EXERCISE INSTRUCTIONS ▸
Between the line containing "s.popPc.run = s.run := rfl" and the line containing "s.popPc.diag = s.diag := rfl" lies a run of lines; give that run again exactly, with both of those lines, and nothing else from the entries below.

DATA SHOWN ▸
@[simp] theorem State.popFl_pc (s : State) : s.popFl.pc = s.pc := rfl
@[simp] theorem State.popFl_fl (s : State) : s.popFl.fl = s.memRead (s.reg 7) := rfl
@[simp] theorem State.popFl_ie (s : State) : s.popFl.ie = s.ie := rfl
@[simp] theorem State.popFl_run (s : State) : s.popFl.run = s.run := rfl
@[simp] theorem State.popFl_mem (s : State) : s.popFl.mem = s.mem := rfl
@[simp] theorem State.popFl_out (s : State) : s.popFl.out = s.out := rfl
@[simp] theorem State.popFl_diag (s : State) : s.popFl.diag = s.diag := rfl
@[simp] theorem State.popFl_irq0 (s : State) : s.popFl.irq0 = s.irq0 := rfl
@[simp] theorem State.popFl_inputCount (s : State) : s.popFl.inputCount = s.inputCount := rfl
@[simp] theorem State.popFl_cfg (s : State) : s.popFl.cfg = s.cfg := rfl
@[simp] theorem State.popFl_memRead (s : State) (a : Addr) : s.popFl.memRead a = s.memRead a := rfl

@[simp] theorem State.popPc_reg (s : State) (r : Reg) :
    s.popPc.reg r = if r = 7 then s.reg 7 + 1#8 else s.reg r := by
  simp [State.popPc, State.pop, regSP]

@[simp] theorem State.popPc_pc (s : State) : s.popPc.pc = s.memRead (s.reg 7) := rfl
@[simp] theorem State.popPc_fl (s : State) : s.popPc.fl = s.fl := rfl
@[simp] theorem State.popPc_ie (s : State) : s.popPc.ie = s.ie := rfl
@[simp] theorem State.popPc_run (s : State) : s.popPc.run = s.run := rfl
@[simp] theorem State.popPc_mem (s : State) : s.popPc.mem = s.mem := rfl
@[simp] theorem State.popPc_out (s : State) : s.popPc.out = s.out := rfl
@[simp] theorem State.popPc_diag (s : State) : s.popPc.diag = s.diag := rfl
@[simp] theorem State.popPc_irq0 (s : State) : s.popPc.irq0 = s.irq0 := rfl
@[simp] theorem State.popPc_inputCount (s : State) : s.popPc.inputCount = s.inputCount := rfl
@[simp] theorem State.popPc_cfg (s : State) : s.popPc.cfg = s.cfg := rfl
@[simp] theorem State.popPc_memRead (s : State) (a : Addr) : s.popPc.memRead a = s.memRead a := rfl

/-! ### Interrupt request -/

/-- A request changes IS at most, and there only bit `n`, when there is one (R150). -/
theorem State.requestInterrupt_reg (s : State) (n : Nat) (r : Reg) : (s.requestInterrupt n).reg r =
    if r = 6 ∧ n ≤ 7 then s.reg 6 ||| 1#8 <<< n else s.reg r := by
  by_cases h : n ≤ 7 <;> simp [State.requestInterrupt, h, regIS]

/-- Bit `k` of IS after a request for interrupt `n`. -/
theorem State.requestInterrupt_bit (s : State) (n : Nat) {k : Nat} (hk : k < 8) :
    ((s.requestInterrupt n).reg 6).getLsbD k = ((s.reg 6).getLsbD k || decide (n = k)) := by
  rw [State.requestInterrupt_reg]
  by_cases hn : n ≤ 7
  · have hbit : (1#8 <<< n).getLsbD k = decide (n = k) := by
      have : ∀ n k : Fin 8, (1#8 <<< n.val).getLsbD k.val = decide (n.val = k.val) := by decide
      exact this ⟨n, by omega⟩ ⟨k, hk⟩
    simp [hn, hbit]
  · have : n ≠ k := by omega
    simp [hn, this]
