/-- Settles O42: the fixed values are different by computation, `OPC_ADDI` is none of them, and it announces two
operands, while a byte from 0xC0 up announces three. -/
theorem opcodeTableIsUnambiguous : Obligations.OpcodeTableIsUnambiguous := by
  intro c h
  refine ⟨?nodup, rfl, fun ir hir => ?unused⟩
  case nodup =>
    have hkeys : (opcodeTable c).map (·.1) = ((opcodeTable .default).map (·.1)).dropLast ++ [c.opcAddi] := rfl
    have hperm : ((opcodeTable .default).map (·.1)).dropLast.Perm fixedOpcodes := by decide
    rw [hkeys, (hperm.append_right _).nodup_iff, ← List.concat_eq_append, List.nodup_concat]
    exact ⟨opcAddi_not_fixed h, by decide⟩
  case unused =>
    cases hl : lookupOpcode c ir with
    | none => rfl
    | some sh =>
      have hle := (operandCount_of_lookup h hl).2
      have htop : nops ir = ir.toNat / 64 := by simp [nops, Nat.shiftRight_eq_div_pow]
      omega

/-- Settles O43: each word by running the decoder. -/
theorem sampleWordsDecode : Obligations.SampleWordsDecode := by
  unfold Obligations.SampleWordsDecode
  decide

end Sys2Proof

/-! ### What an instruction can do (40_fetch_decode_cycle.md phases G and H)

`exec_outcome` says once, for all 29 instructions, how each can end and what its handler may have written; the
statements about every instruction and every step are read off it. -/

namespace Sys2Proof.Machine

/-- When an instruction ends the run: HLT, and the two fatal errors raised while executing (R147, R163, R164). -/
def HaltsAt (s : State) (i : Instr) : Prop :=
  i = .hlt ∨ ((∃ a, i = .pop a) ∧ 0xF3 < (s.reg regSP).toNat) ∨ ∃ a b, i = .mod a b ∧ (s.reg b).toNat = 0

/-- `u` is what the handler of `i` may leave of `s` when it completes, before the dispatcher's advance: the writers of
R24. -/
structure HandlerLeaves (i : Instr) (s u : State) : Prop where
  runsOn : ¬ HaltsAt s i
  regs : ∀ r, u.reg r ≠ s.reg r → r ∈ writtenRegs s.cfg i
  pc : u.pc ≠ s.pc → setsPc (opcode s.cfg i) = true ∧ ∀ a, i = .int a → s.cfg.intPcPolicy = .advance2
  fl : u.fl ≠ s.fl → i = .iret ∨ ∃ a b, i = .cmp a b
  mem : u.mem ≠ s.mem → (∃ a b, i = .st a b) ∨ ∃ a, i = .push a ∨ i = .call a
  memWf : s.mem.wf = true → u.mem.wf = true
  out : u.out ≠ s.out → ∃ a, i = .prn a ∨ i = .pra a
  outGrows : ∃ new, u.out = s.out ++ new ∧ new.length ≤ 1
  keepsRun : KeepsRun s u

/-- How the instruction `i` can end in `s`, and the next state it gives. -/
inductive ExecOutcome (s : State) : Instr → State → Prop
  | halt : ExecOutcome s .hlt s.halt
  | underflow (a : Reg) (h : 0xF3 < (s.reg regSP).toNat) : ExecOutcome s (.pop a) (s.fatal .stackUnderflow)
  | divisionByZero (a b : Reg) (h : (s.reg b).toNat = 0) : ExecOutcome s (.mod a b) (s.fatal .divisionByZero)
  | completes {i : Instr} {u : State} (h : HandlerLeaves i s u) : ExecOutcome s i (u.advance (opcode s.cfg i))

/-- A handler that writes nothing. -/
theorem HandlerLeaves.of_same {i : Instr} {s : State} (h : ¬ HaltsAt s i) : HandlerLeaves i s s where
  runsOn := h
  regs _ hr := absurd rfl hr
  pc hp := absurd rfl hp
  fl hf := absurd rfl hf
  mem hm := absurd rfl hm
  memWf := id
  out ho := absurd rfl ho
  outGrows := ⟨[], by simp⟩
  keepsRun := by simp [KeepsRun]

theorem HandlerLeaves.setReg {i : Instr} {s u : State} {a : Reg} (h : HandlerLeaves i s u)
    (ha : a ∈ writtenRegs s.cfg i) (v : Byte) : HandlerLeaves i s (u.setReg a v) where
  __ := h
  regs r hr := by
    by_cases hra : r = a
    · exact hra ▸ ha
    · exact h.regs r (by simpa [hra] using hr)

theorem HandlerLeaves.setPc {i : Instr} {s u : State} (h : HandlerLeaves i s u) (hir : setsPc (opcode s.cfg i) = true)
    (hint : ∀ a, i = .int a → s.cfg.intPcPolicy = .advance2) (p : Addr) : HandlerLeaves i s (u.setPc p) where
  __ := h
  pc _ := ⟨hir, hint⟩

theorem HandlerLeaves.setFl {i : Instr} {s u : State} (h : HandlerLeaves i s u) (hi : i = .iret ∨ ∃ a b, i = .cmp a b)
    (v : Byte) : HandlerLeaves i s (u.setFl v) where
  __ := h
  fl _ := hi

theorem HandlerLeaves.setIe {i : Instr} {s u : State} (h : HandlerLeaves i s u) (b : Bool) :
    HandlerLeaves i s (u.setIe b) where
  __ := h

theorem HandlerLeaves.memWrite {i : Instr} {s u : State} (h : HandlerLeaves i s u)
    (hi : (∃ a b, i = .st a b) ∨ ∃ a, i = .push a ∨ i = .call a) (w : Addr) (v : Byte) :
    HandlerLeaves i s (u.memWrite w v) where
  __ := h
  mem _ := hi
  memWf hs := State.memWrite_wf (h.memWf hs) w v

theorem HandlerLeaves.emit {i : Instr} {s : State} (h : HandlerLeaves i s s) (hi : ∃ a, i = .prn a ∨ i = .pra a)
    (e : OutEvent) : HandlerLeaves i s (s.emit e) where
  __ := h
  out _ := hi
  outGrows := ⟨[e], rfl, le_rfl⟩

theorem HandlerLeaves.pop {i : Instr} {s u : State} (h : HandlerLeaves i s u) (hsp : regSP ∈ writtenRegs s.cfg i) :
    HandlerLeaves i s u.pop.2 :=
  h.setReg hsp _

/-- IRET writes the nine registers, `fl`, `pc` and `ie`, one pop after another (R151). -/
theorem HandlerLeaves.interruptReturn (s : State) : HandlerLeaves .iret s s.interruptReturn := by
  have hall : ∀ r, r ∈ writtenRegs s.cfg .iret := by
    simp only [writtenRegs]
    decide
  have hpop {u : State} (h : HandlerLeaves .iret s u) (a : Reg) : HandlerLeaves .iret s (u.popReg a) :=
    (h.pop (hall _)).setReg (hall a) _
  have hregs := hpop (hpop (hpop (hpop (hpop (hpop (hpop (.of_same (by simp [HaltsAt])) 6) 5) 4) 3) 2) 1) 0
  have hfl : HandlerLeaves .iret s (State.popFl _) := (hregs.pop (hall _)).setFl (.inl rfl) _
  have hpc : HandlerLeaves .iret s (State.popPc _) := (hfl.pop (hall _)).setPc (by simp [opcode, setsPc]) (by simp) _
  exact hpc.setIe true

RESPONSE FOR THIS EXERCISE ▸
@[simp] theorem State.popPc_run (s : State) : s.popPc.run = s.run := rfl
@[simp] theorem State.popPc_mem (s : State) : s.popPc.mem = s.mem := rfl
@[simp] theorem State.popPc_out (s : State) : s.popPc.out = s.out := rfl
@[simp] theorem State.popPc_diag (s : State) : s.popPc.diag = s.diag := rfl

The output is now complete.